Извозчик повернул направо. Скоро приедут. Нет, все же есть в небе несколько одиноких, словно озябших звезд. Темно в пере­улке. Из грохочущей бездны попали в узкое, глухое ущелье.

Вдруг с резким порывом приближает к ней лицо:

– Давай целоваться. Она повертывается удивленно.

Приближает к ее рту свои губы. Рот ее влажный — охотно и безвольно раздается под его поцелуем. Что-то в этом бесстыдное, жалкое, немного отвратительное. Отвел губы, и кажется — на них осталось чужое. И она, и его тело — чужое; странно смотреть на любовь этих тел.

Запрокинул голову, чтобы быть ближе к небу. Да, эти крыши, эти стены домов — еще не все. Мир — не здесь, мир — беспределен. И, может быть, нигде, ниоткуда — не видать этой жалкой земли и двух тел, обнявшихся в тряской пролетке.

* * *

– Это два яблока, — смеялась Марго, закрывая руками свои маленькие, как будто приподнятые, почти девические груди. Он лениво отводил ее руки. Он уже чувствовал в себе какую-то спокойную власть, нечто уверенное, присущее господину. Что-то сильнейшее их обоих стояло за ним.

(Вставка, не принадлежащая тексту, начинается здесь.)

-- ==== Sys2Proof/Tests/Slice0.lean ====
section
/-! SUPPORT. Tests/Slice0.lean: tests whose expected values are the spec's own examples (95_test_vectors.md, cited E, V or P,
and the rules' examples), the smoke tests of WellFormed, and for each obligation a state and operands that meet its
hypotheses (`test_hyp_<its name>`). -/

namespace Sys2Proof.Tests

open Sys2Proof.Machine

/-! ### The small panel of 95_test_vectors.md -/

/-- The panel test instance of 95_test_vectors.md. -/
def testProgram : PanelProgram where
  cmdTemp := 0x18
  dataTemp := [0x80]
  cmdSoftstart := 0x0C
  dataSoftstart := [0xAA]
  drvoutTail := [0x00]
  cmdBorder := 0x3C
  dataBorder := [0xBB]
  dataEntry := 0x03
  xUnit := .pixel
  cmdRam2 := 0x26
  dataSleep := 0x01
  refreshFull := 0xF7
  refreshFast := 0xCC

/-- The small panel: W = 16, H = 8, BUSY_POLL_CAP = 3. -/
def small : Config := ⟨16, 8, 3, false, .perTransaction, testProgram, ⟨0, 0, 0, 0, 0⟩⟩

/-- The default panel's geometry with the test instance. -/
def large : Config := { small with width := 800, height := 480 }

/-- The block of the small panel out of reset. -/
def fresh : State := State.ofConfig small

/-- The block of the default panel out of reset. -/
def freshLarge : State := State.ofConfig large

/-- The argument registers set. -/
def withArgs (a0 a1 a2 a3 : Half) (s : State) : State := { s with args := ⟨a0, a1, a2, a3⟩ }

/-- The environment's next answers and BUSY levels listed. -/
def withDraws (answers busy : List Bool) (s : State) : State := { s with env := ⟨answers, busy, 0, 0, 0, 0⟩ }

/-- 48 answers ok. -/
def allOk : List Bool := List.replicate 48 true

/-- Out of reset with the session open (after V5.1). -/
def inSession : State := { fresh with pstate := .idle, init := true, lines := ⟨true, true, true, true⟩ }

/-- One command issued and completed (R60). -/
def after (i : Instr) (s : State) : State := afterCommands [i] s

/-- One pending host access. -/
def withAct (a : HostAct) (s : State) : State := { s with inbox := [.act 0 a] }

/-- The state after one step. -/
def stepped (s : State) : State :=
  match step s with
  | .next t => t
  | .fault _ => s
  | .refused _ => s

/-- A command word accepted, nothing of it executed. -/
def accepted (w : Word) (s : State) : State := s.accept w
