-- ==== Sys2Proof/Machine/Illegal.lean ====
section
/-! DEFINITION. The undocumented opcodes but the NOPs, which are in Machine/Control.lean (44_illegal.md R600-R624).

For each mnemonic its meaning once, over its cycle count and operand; then one definition per row of the opcode map. -/

namespace Sys2Proof.Machine

/-- SLO: shift left, then OR into A (R601). -/
def runSlo (cyc : Nat) (m : MemForm) (s : State) : StepResult :=
  modify cyc m shlOp (fun r s => loadA (s.a ||| r) s) s

/-- RLA: rotate left, then AND into A (R602). -/
def runRla (cyc : Nat) (m : MemForm) (s : State) : StepResult :=
  modify cyc m rolOp (fun r s => loadA (s.a &&& r) s) s

/-- SRE: shift right, then EOR into A (R603). -/
def runSre (cyc : Nat) (m : MemForm) (s : State) : StepResult :=
  modify cyc m shrOp (fun r s => loadA (s.a ^^^ r) s) s

/-- RRA: rotate right, then add with the carry out of the rotate (R604). -/
def runRra (cyc : Nat) (m : MemForm) (s : State) : StepResult := modify cyc m rorOp addCore s

/-- DCP: decrement, then compare with A (R607). -/
def runDcp (cyc : Nat) (m : MemForm) (s : State) : StepResult := modify cyc m decOp (fun r s => compare s.a r s) s

/-- ISC: increment, then subtract from A with borrow (R608). -/
def runIsc (cyc : Nat) (m : MemForm) (s : State) : StepResult := modify cyc m incOp subCore s

/-- SAX: store `A AND X` (R605). -/
def runSax (cyc : Nat) (m : MemForm) (s : State) : StepResult := writeTo cyc m (s.a &&& s.x) s

/-- `A <- v; X <- v; SetZN(v)` (R606, R615). -/
def loadAX (v : Byte) (s : State) : State := setZN v { s with a := v, x := v }

/-- LAX (R606). -/
def runLax (cyc : Nat) (o : Source) (s : State) : StepResult := readWith cyc o loadAX s

/-- ANC: AND, then C is N (R609). -/
def runAnc (cyc : Nat) (o : Source) (s : State) : StepResult :=
  readWith cyc o (fun m s => setC ((s.a &&& m).getLsbD 7) (loadA (s.a &&& m) s)) s

/-- ALR: AND, then shift A right (R610). -/
def runAlr (cyc : Nat) (o : Source) (s : State) : StepResult :=
  readWith cyc o (fun m s => loadA ((s.a &&& m) >>> 1) (setC ((s.a &&& m).getLsbD 0) s)) s

/-- ARR: AND, then rotate A right; C is bit 6 and V is bit 6 XOR bit 5 of the result (R611). -/
def runArr (cyc : Nat) (o : Source) (s : State) : StepResult :=
  readWith cyc o (fun m s =>
    let r := setBit ((s.a &&& m) >>> 1) 7 s.c
    setV (r.getLsbD 6 ^^ r.getLsbD 5) (setC (r.getLsbD 6) (loadA r s))) s

/-- SBX: `X <- (A AND X) − M`, without borrow (R612). -/
def runSbx (cyc : Nat) (o : Source) (s : State) : StepResult :=
  readWith cyc o (fun m s => loadX ((s.a &&& s.x) - m) (setC (decide (m.toNat ≤ (s.a &&& s.x).toNat)) s)) s

/-- ANE: `A <- (A OR MAGIC_ANE) AND X AND M` (R614, D4). -/
def runAne (cyc : Nat) (o : Source) (s : State) : StepResult :=
  readWith cyc o (fun m s => loadA ((s.a ||| s.cfg.magicAne) &&& s.x &&& m) s) s

/-- LXA: `v <- (A OR MAGIC_LXA) AND M` into A and X (R615, D4). -/
def runLxa (cyc : Nat) (o : Source) (s : State) : StepResult :=
  readWith cyc o (fun m s => loadAX ((s.a ||| s.cfg.magicLxa) &&& m) s) s

/-- LAS: `v <- M AND SP` into A, X and SP (R616). -/
def runLas (cyc : Nat) (o : Source) (s : State) : StepResult :=
  readWith cyc o (fun m s => loadAX (m &&& s.sp) { s with sp := m &&& s.sp }) s

/-- `reg AND ((H + 1) AND 0xFF)`, the byte SHA, SHX, SHY and TAS store (R617). -/
def highMasked (reg : Byte) (e : EffAddr) : Byte := reg &&& (highByte e.base + 1)

/-- The address they store it to: on a page cross `SH_PAGECROSS` decides (R617, D5). -/
def highStoreAddr (mode : ShPageCross) (reg : Byte) (e : EffAddr) : Word :=
  if e.crossed = true ∧ mode = .replaceHigh then hiLo (highMasked reg e) (lowByte e.addr) else e.addr

/-- The store shared by SHA, SHX, SHY and TAS (R617-R620). -/
def storeHigh (cyc : Nat) (m : MemForm) (reg : Byte) (s : State) : StepResult :=
  storeAt cyc (highStoreAddr s.cfg.shPageCross reg (effAddr m s)) (highMasked reg (effAddr m s)) s

/-- SHA (R617). -/
def runSha (cyc : Nat) (m : MemForm) (s : State) : StepResult := storeHigh cyc m (s.a &&& s.x) s

/-- SHX (R618). -/
def runShx (cyc : Nat) (m : MemForm) (s : State) : StepResult := storeHigh cyc m s.x s

/-- SHY (R619). -/
def runShy (cyc : Nat) (m : MemForm) (s : State) : StepResult := storeHigh cyc m s.y s

/-- TAS: `SP <- A AND X`, then the store of SP (R620). -/
def runTas (cyc : Nat) (m : MemForm) (s : State) : StepResult :=
  storeHigh cyc m (s.a &&& s.x) { s with sp := s.a &&& s.x }

/-- JAM: the fatal fault is recorded; no cycle is spent (R624, R700). -/
def runJam (op : Byte) (s : State) : StepResult := .next (raiseFatal op s)

/-- 0x03 (R601). -/
def execSloIzx (n : Byte) (s : State) : StepResult := runSlo 8 (.izx n) s
/-- 0x07 (R601). -/
def execSloZp (n : Byte) (s : State) : StepResult := runSlo 5 (.zp n) s
/-- 0x0F (R601). -/
def execSloAbs (a : Word) (s : State) : StepResult := runSlo 6 (.abs a) s
/-- 0x13 (R601). -/
def execSloIzy (n : Byte) (s : State) : StepResult := runSlo 8 (.izy n) s
/-- 0x17 (R601). -/
def execSloZpx (n : Byte) (s : State) : StepResult := runSlo 6 (.zpx n) s
/-- 0x1B (R601). -/
def execSloAby (a : Word) (s : State) : StepResult := runSlo 7 (.aby a) s
/-- 0x1F (R601). -/
def execSloAbx (a : Word) (s : State) : StepResult := runSlo 7 (.abx a) s

/-- 0x23 (R602). -/
def execRlaIzx (n : Byte) (s : State) : StepResult := runRla 8 (.izx n) s
/-- 0x27 (R602). -/
def execRlaZp (n : Byte) (s : State) : StepResult := runRla 5 (.zp n) s
/-- 0x2F (R602). -/
def execRlaAbs (a : Word) (s : State) : StepResult := runRla 6 (.abs a) s
/-- 0x33 (R602). -/
def execRlaIzy (n : Byte) (s : State) : StepResult := runRla 8 (.izy n) s
/-- 0x37 (R602). -/
def execRlaZpx (n : Byte) (s : State) : StepResult := runRla 6 (.zpx n) s
/-- 0x3B (R602). -/
def execRlaAby (a : Word) (s : State) : StepResult := runRla 7 (.aby a) s
/-- 0x3F (R602). -/
def execRlaAbx (a : Word) (s : State) : StepResult := runRla 7 (.abx a) s

/-- 0x43 (R603). -/
def execSreIzx (n : Byte) (s : State) : StepResult := runSre 8 (.izx n) s
/-- 0x47 (R603). -/
def execSreZp (n : Byte) (s : State) : StepResult := runSre 5 (.zp n) s
/-- 0x4F (R603). -/
def execSreAbs (a : Word) (s : State) : StepResult := runSre 6 (.abs a) s
/-- 0x53 (R603). -/
def execSreIzy (n : Byte) (s : State) : StepResult := runSre 8 (.izy n) s
/-- 0x57 (R603). -/
def execSreZpx (n : Byte) (s : State) : StepResult := runSre 6 (.zpx n) s
/-- 0x5B (R603). -/
def execSreAby (a : Word) (s : State) : StepResult := runSre 7 (.aby a) s
/-- 0x5F (R603). -/
def execSreAbx (a : Word) (s : State) : StepResult := runSre 7 (.abx a) s

/-- 0x63 (R604). -/
def execRraIzx (n : Byte) (s : State) : StepResult := runRra 8 (.izx n) s
/-- 0x67 (R604). -/
def execRraZp (n : Byte) (s : State) : StepResult := runRra 5 (.zp n) s
/-- 0x6F (R604). -/
def execRraAbs (a : Word) (s : State) : StepResult := runRra 6 (.abs a) s
/-- 0x73 (R604). -/
def execRraIzy (n : Byte) (s : State) : StepResult := runRra 8 (.izy n) s
/-- 0x77 (R604). -/
def execRraZpx (n : Byte) (s : State) : StepResult := runRra 6 (.zpx n) s
/-- 0x7B (R604). -/
def execRraAby (a : Word) (s : State) : StepResult := runRra 7 (.aby a) s
/-- 0x7F (R604). -/
def execRraAbx (a : Word) (s : State) : StepResult := runRra 7 (.abx a) s

/-- 0xC3 (R607). -/
def execDcpIzx (n : Byte) (s : State) : StepResult := runDcp 8 (.izx n) s
/-- 0xC7 (R607). -/
def execDcpZp (n : Byte) (s : State) : StepResult := runDcp 5 (.zp n) s
/-- 0xCF (R607). -/
def execDcpAbs (a : Word) (s : State) : StepResult := runDcp 6 (.abs a) s
/-- 0xD3 (R607). -/
def execDcpIzy (n : Byte) (s : State) : StepResult := runDcp 8 (.izy n) s
/-- 0xD7 (R607). -/
def execDcpZpx (n : Byte) (s : State) : StepResult := runDcp 6 (.zpx n) s
/-- 0xDB (R607). -/
def execDcpAby (a : Word) (s : State) : StepResult := runDcp 7 (.aby a) s
/-- 0xDF (R607). -/
def execDcpAbx (a : Word) (s : State) : StepResult := runDcp 7 (.abx a) s

/-- 0xE3 (R608). -/
def execIscIzx (n : Byte) (s : State) : StepResult := runIsc 8 (.izx n) s
/-- 0xE7 (R608). -/
def execIscZp (n : Byte) (s : State) : StepResult := runIsc 5 (.zp n) s
/-- 0xEF (R608). -/
def execIscAbs (a : Word) (s : State) : StepResult := runIsc 6 (.abs a) s
/-- 0xF3 (R608). -/
def execIscIzy (n : Byte) (s : State) : StepResult := runIsc 8 (.izy n) s
/-- 0xF7 (R608). -/
def execIscZpx (n : Byte) (s : State) : StepResult := runIsc 6 (.zpx n) s
/-- 0xFB (R608). -/
def execIscAby (a : Word) (s : State) : StepResult := runIsc 7 (.aby a) s
/-- 0xFF (R608). -/
def execIscAbx (a : Word) (s : State) : StepResult := runIsc 7 (.abx a) s

/-- 0x83 (R605). -/
def execSaxIzx (n : Byte) (s : State) : StepResult := runSax 6 (.izx n) s
/-- 0x87 (R605). -/
def execSaxZp (n : Byte) (s : State) : StepResult := runSax 3 (.zp n) s
/-- 0x8F (R605). -/
def execSaxAbs (a : Word) (s : State) : StepResult := runSax 4 (.abs a) s
/-- 0x97 (R605). -/
def execSaxZpy (n : Byte) (s : State) : StepResult := runSax 4 (.zpy n) s

/-- 0xA3 (R606). -/
def execLaxIzx (n : Byte) (s : State) : StepResult := runLax 6 (.mem (.izx n)) s
/-- 0xA7 (R606). -/
def execLaxZp (n : Byte) (s : State) : StepResult := runLax 3 (.mem (.zp n)) s
/-- 0xAF (R606). -/
def execLaxAbs (a : Word) (s : State) : StepResult := runLax 4 (.mem (.abs a)) s
/-- 0xB3 (R606). -/
def execLaxIzy (n : Byte) (s : State) : StepResult := runLax 5 (.mem (.izy n)) s
/-- 0xB7 (R606). -/
def execLaxZpy (n : Byte) (s : State) : StepResult := runLax 4 (.mem (.zpy n)) s
/-- 0xBF (R606). -/
def execLaxAby (a : Word) (s : State) : StepResult := runLax 4 (.mem (.aby a)) s

/-- 0x0B (R609). -/
def execAncImm0B (n : Byte) (s : State) : StepResult := runAnc 2 (.imm n) s
/-- 0x2B (R609). -/
def execAncImm2B (n : Byte) (s : State) : StepResult := runAnc 2 (.imm n) s

/-- 0x4B (R610). -/
def execAlrImm (n : Byte) (s : State) : StepResult := runAlr 2 (.imm n) s

/-- 0x6B (R611). -/
def execArrImm (n : Byte) (s : State) : StepResult := runArr 2 (.imm n) s

/-- 0xCB (R612). -/
def execSbxImm (n : Byte) (s : State) : StepResult := runSbx 2 (.imm n) s

/-- 0x8B (R614). -/
def execAneImm (n : Byte) (s : State) : StepResult := runAne 2 (.imm n) s

/-- 0xAB (R615). -/
def execLxaImm (n : Byte) (s : State) : StepResult := runLxa 2 (.imm n) s

/-- 0xBB (R616). -/
def execLasAby (a : Word) (s : State) : StepResult := runLas 4 (.mem (.aby a)) s

/-- 0x93 (R617). -/
def execShaIzy (n : Byte) (s : State) : StepResult := runSha 6 (.izy n) s
/-- 0x9F (R617). -/
def execShaAby (a : Word) (s : State) : StepResult := runSha 5 (.aby a) s

/-- 0x9E (R618). -/
def execShxAby (a : Word) (s : State) : StepResult := runShx 5 (.aby a) s

/-- 0x9C (R619). -/
def execShyAbx (a : Word) (s : State) : StepResult := runShy 5 (.abx a) s

/-- 0x9B (R620). -/
def execTasAby (a : Word) (s : State) : StepResult := runTas 5 (.aby a) s

/-- 0x02 (R624). -/
def execJam02 (s : State) : StepResult := runJam 0x02 s
/-- 0x12 (R624). -/
def execJam12 (s : State) : StepResult := runJam 0x12 s
/-- 0x22 (R624). -/
def execJam22 (s : State) : StepResult := runJam 0x22 s
/-- 0x32 (R624). -/
def execJam32 (s : State) : StepResult := runJam 0x32 s
/-- 0x42 (R624). -/
def execJam42 (s : State) : StepResult := runJam 0x42 s
/-- 0x52 (R624). -/
def execJam52 (s : State) : StepResult := runJam 0x52 s
/-- 0x62 (R624). -/
def execJam62 (s : State) : StepResult := runJam 0x62 s
/-- 0x72 (R624). -/
def execJam72 (s : State) : StepResult := runJam 0x72 s
/-- 0x92 (R624). -/
def execJam92 (s : State) : StepResult := runJam 0x92 s
/-- 0xB2 (R624). -/
def execJamB2 (s : State) : StepResult := runJam 0xB2 s
/-- 0xD2 (R624). -/
def execJamD2 (s : State) : StepResult := runJam 0xD2 s
/-- 0xF2 (R624). -/
def execJamF2 (s : State) : StepResult := runJam 0xF2 s

end Sys2Proof.Machine
end

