/-! ### loadX -/

@[simp] theorem loadX_a (r : Byte) (s : State) : (loadX r s).a = s.a := rfl
@[simp] theorem loadX_x (r : Byte) (s : State) : (loadX r s).x = r := rfl
@[simp] theorem loadX_y (r : Byte) (s : State) : (loadX r s).y = s.y := rfl
@[simp] theorem loadX_sp (r : Byte) (s : State) : (loadX r s).sp = s.sp := rfl
@[simp] theorem loadX_p (r : Byte) (s : State) : (loadX r s).p = (setZN r s).p := rfl
@[simp] theorem loadX_pc (r : Byte) (s : State) : (loadX r s).pc = s.pc := rfl
@[simp] theorem loadX_cycles (r : Byte) (s : State) : (loadX r s).cycles = s.cycles := rfl
@[simp] theorem loadX_fault (r : Byte) (s : State) : (loadX r s).fault = s.fault := rfl
@[simp] theorem loadX_ram (r : Byte) (s : State) : (loadX r s).ram = s.ram := rfl
@[simp] theorem loadX_ctl (r : Byte) (s : State) : (loadX r s).ctl = s.ctl := rfl
@[simp] theorem loadX_ppu (r : Byte) (s : State) : (loadX r s).ppu = s.ppu := rfl
@[simp] theorem loadX_apu (r : Byte) (s : State) : (loadX r s).apu = s.apu := rfl
@[simp] theorem loadX_cart (r : Byte) (s : State) : (loadX r s).cart = s.cart := rfl
@[simp] theorem loadX_cfg (r : Byte) (s : State) : (loadX r s).cfg = s.cfg := rfl
@[simp] theorem loadX_draws (r : Byte) (s : State) : (loadX r s).draws = s.draws := rfl
@[simp] theorem loadX_samples (r : Byte) (s : State) : (loadX r s).samples = s.samples := rfl

/-! ### loadY -/

@[simp] theorem loadY_a (r : Byte) (s : State) : (loadY r s).a = s.a := rfl
@[simp] theorem loadY_x (r : Byte) (s : State) : (loadY r s).x = s.x := rfl
@[simp] theorem loadY_y (r : Byte) (s : State) : (loadY r s).y = r := rfl
@[simp] theorem loadY_sp (r : Byte) (s : State) : (loadY r s).sp = s.sp := rfl
@[simp] theorem loadY_p (r : Byte) (s : State) : (loadY r s).p = (setZN r s).p := rfl
@[simp] theorem loadY_pc (r : Byte) (s : State) : (loadY r s).pc = s.pc := rfl
@[simp] theorem loadY_cycles (r : Byte) (s : State) : (loadY r s).cycles = s.cycles := rfl
@[simp] theorem loadY_fault (r : Byte) (s : State) : (loadY r s).fault = s.fault := rfl
@[simp] theorem loadY_ram (r : Byte) (s : State) : (loadY r s).ram = s.ram := rfl
@[simp] theorem loadY_ctl (r : Byte) (s : State) : (loadY r s).ctl = s.ctl := rfl
@[simp] theorem loadY_ppu (r : Byte) (s : State) : (loadY r s).ppu = s.ppu := rfl
@[simp] theorem loadY_apu (r : Byte) (s : State) : (loadY r s).apu = s.apu := rfl
@[simp] theorem loadY_cart (r : Byte) (s : State) : (loadY r s).cart = s.cart := rfl
@[simp] theorem loadY_cfg (r : Byte) (s : State) : (loadY r s).cfg = s.cfg := rfl
@[simp] theorem loadY_draws (r : Byte) (s : State) : (loadY r s).draws = s.draws := rfl
@[simp] theorem loadY_samples (r : Byte) (s : State) : (loadY r s).samples = s.samples := rfl

/-! ### loadAX -/

@[simp] theorem loadAX_a (r : Byte) (s : State) : (loadAX r s).a = r := rfl
@[simp] theorem loadAX_x (r : Byte) (s : State) : (loadAX r s).x = r := rfl
@[simp] theorem loadAX_y (r : Byte) (s : State) : (loadAX r s).y = s.y := rfl
@[simp] theorem loadAX_sp (r : Byte) (s : State) : (loadAX r s).sp = s.sp := rfl
@[simp] theorem loadAX_p (r : Byte) (s : State) : (loadAX r s).p = (setZN r s).p := rfl
@[simp] theorem loadAX_pc (r : Byte) (s : State) : (loadAX r s).pc = s.pc := rfl
@[simp] theorem loadAX_cycles (r : Byte) (s : State) : (loadAX r s).cycles = s.cycles := rfl
@[simp] theorem loadAX_fault (r : Byte) (s : State) : (loadAX r s).fault = s.fault := rfl
@[simp] theorem loadAX_ram (r : Byte) (s : State) : (loadAX r s).ram = s.ram := rfl
@[simp] theorem loadAX_ctl (r : Byte) (s : State) : (loadAX r s).ctl = s.ctl := rfl
@[simp] theorem loadAX_ppu (r : Byte) (s : State) : (loadAX r s).ppu = s.ppu := rfl
@[simp] theorem loadAX_apu (r : Byte) (s : State) : (loadAX r s).apu = s.apu := rfl
@[simp] theorem loadAX_cart (r : Byte) (s : State) : (loadAX r s).cart = s.cart := rfl
@[simp] theorem loadAX_cfg (r : Byte) (s : State) : (loadAX r s).cfg = s.cfg := rfl
@[simp] theorem loadAX_draws (r : Byte) (s : State) : (loadAX r s).draws = s.draws := rfl
@[simp] theorem loadAX_samples (r : Byte) (s : State) : (loadAX r s).samples = s.samples := rfl

/-! ### testBits -/

@[simp] theorem testBits_a (m : Byte) (s : State) : (testBits m s).a = s.a := rfl
@[simp] theorem testBits_x (m : Byte) (s : State) : (testBits m s).x = s.x := rfl
@[simp] theorem testBits_y (m : Byte) (s : State) : (testBits m s).y = s.y := rfl
@[simp] theorem testBits_sp (m : Byte) (s : State) : (testBits m s).sp = s.sp := rfl
@[simp] theorem testBits_pc (m : Byte) (s : State) : (testBits m s).pc = s.pc := rfl
@[simp] theorem testBits_cycles (m : Byte) (s : State) : (testBits m s).cycles = s.cycles := rfl
@[simp] theorem testBits_fault (m : Byte) (s : State) : (testBits m s).fault = s.fault := rfl
@[simp] theorem testBits_ram (m : Byte) (s : State) : (testBits m s).ram = s.ram := rfl
@[simp] theorem testBits_ctl (m : Byte) (s : State) : (testBits m s).ctl = s.ctl := rfl
@[simp] theorem testBits_ppu (m : Byte) (s : State) : (testBits m s).ppu = s.ppu := rfl
@[simp] theorem testBits_apu (m : Byte) (s : State) : (testBits m s).apu = s.apu := rfl
@[simp] theorem testBits_cart (m : Byte) (s : State) : (testBits m s).cart = s.cart := rfl
@[simp] theorem testBits_cfg (m : Byte) (s : State) : (testBits m s).cfg = s.cfg := rfl
@[simp] theorem testBits_draws (m : Byte) (s : State) : (testBits m s).draws = s.draws := rfl
@[simp] theorem testBits_samples (m : Byte) (s : State) : (testBits m s).samples = s.samples := rfl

Да, вот они в его комнате. Зажжена его лампа, его привычная рабочая лампа с зеленым колпаком. Немного все это странно, и в то же время самое странное – как будто знакомо, уже было и должно быть.

Она смотрит на занавески.

– Ах, спустить занавески, – догадывается он. — Знаешь, я сплю всегда с поднятыми шторами. Люблю, чтоб по утрам глядело в окна солнце.

Она что-то разглядывает на столе. Он подошел к ней, безмолвно взял из ее рук развернутую книгу, мягко усадил ее в кресло, расстегнул еще две пуговки на ее клетчатой блузке, стал распутывать ленту рубашки.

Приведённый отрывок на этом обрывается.